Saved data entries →
####################

-- ==== Sys2Proof/Laws/PerInstr.lean ====
section
/-! SUPPORT. For every instruction: its word stands in the row of the opcode map that its definition names. -/

open Sys2Proof Sys2Proof.Machine

/-- The first hexadecimal digit of an instruction's word is its row of the opcode map; an event has neither (R83). -/
def Sys2Proof.Laws.MapRow.Statement (i : Instr) : Prop := (encode i).map (· / 2 ^ 28) = groupOf i

/-! ### The ranges of the coded fields -/

theorem Sys2Proof.Laws.tgtCode_le (t : Tgt) : tgtCode t ≤ 511 := by
  cases t with
  | none => exact Nat.le_refl _
  | some t => obtain ⟨sl, i⟩ := t; have := i.isLt; cases sl <;> simp only [tgtCode, slotCode] <;> omega

theorem Sys2Proof.Laws.predCode_le (x : Pred) : predCode x ≤ 2 := by cases x <;> decide

theorem Sys2Proof.Laws.boolCode_le (x : Bool) : boolCode x ≤ 1 := by cases x <;> decide

theorem Sys2Proof.Laws.widthCode_le (x : Width) : widthCode x ≤ 3 := by cases x <;> decide

theorem Sys2Proof.Laws.rndCode_le (x : Rnd) : rndCode x ≤ 3 := by cases x <;> decide

theorem Sys2Proof.Laws.condCode_le (x : Cond) : condCode x ≤ 5 := by cases x <;> decide

theorem Sys2Proof.Laws.logOpCode_le (x : LogOp) : logOpCode x ≤ 3 := by cases x <;> decide

theorem Sys2Proof.Laws.scbFmtCode_le (x : ScbFmt) : scbFmtCode x ≤ 4 := by cases x <;> decide

theorem Sys2Proof.Laws.scopeCode_le (x : Scope) : scopeCode x ≤ 4 := by cases x <;> decide

theorem Sys2Proof.Laws.spaceCode_le (x : Space) : spaceCode x ≤ 2 := by cases x <;> decide

theorem Sys2Proof.Laws.sizeCode_le (x : Size) : sizeCode x ≤ 2 := by cases x <;> decide

theorem Sys2Proof.Laws.extCode_le (x : Ext) : extCode x ≤ 3 := by cases x <;> decide

theorem Sys2Proof.Laws.cntRelCode_le (x : CntRel) : cntRelCode x ≤ 2 := by cases x <;> decide

theorem Sys2Proof.Laws.mmaSrcCode_le (x : MmaSrc) : mmaSrcCode x ≤ 2 := by cases x <;> decide

theorem Sys2Proof.Laws.redOpCode_le (x : RedOp) : redOpCode x ≤ 3 := by cases x <;> decide

theorem Sys2Proof.Laws.scatOpCode_le (x : ScatOp) : scatOpCode x ≤ 2 := by cases x <;> decide

theorem Sys2Proof.Laws.mredOpCode_le (x : MredOp) : mredOpCode x ≤ 2 := by cases x <;> decide

theorem Sys2Proof.Laws.tlbExtCode_le (x : TlbExt) : tlbExtCode x ≤ 2 := by cases x <;> decide

theorem Sys2Proof.Laws.orderCode_le (x : Order) : orderCode x ≤ 112 := by
  have h1 := Sys2Proof.Laws.boolCode_le x.acq; have h2 := Sys2Proof.Laws.boolCode_le x.rel; have h3 := Sys2Proof.Laws.scopeCode_le x.scope
  unfold orderCode; omega

theorem Sys2Proof.Laws.headCode_le (x : DHead) : headCode x ≤ 32736 := by
  have h1 := Sys2Proof.Laws.tgtCode_le x.t1; have h2 := Sys2Proof.Laws.predCode_le x.pred
  unfold headCode; omega

theorem Sys2Proof.Laws.mheadCode_le (x : MHead) : mheadCode x ≤ 32320 := by
  have h1 := x.seq.isLt; have h2 := Sys2Proof.Laws.boolCode_le x.unord
  unfold mheadCode; omega

/-- A word's first digit is that of its opcode. -/
theorem Sys2Proof.Laws.word_row {op t i g : Nat} (ho : op / 16 = g) (ht : t ≤ 511) (hi : i < 32768) :
    (some (word op t i)).map (· / 2 ^ 28) = some g := by
  simp only [Option.map_some, word, Option.some.injEq]; omega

####################

TASK DESCRIPTION → Your answer must be the lines from the one containing "theorem Sys2Proof.Laws.tlbExtCode_le (x" to the last line of the entries, repeated exactly and with nothing else.

COMPLETED EXERCISE →
theorem Sys2Proof.Laws.tlbExtCode_le (x : TlbExt) : tlbExtCode x ≤ 2 := by cases x <;> decide

theorem Sys2Proof.Laws.orderCode_le (x : Order) : orderCode x ≤ 112 := by
  have h1 := Sys2Proof.Laws.boolCode_le x.acq; have h2 := Sys2Proof.Laws.boolCode_le x.rel; have h3 := Sys2Proof.Laws.scopeCode_le x.scope
  unfold orderCode; omega

theorem Sys2Proof.Laws.headCode_le (x : DHead) : headCode x ≤ 32736 := by
  have h1 := Sys2Proof.Laws.tgtCode_le x.t1; have h2 := Sys2Proof.Laws.predCode_le x.pred
  unfold headCode; omega

theorem Sys2Proof.Laws.mheadCode_le (x : MHead) : mheadCode x ≤ 32320 := by
  have h1 := x.seq.isLt; have h2 := Sys2Proof.Laws.boolCode_le x.unord
  unfold mheadCode; omega

/-- A word's first digit is that of its opcode. -/
theorem Sys2Proof.Laws.word_row {op t i g : Nat} (ho : op / 16 = g) (ht : t ≤ 511) (hi : i < 32768) :
    (some (word op t i)).map (· / 2 ^ 28) = some g := by
  simp only [Option.map_some, word, Option.some.injEq]; omega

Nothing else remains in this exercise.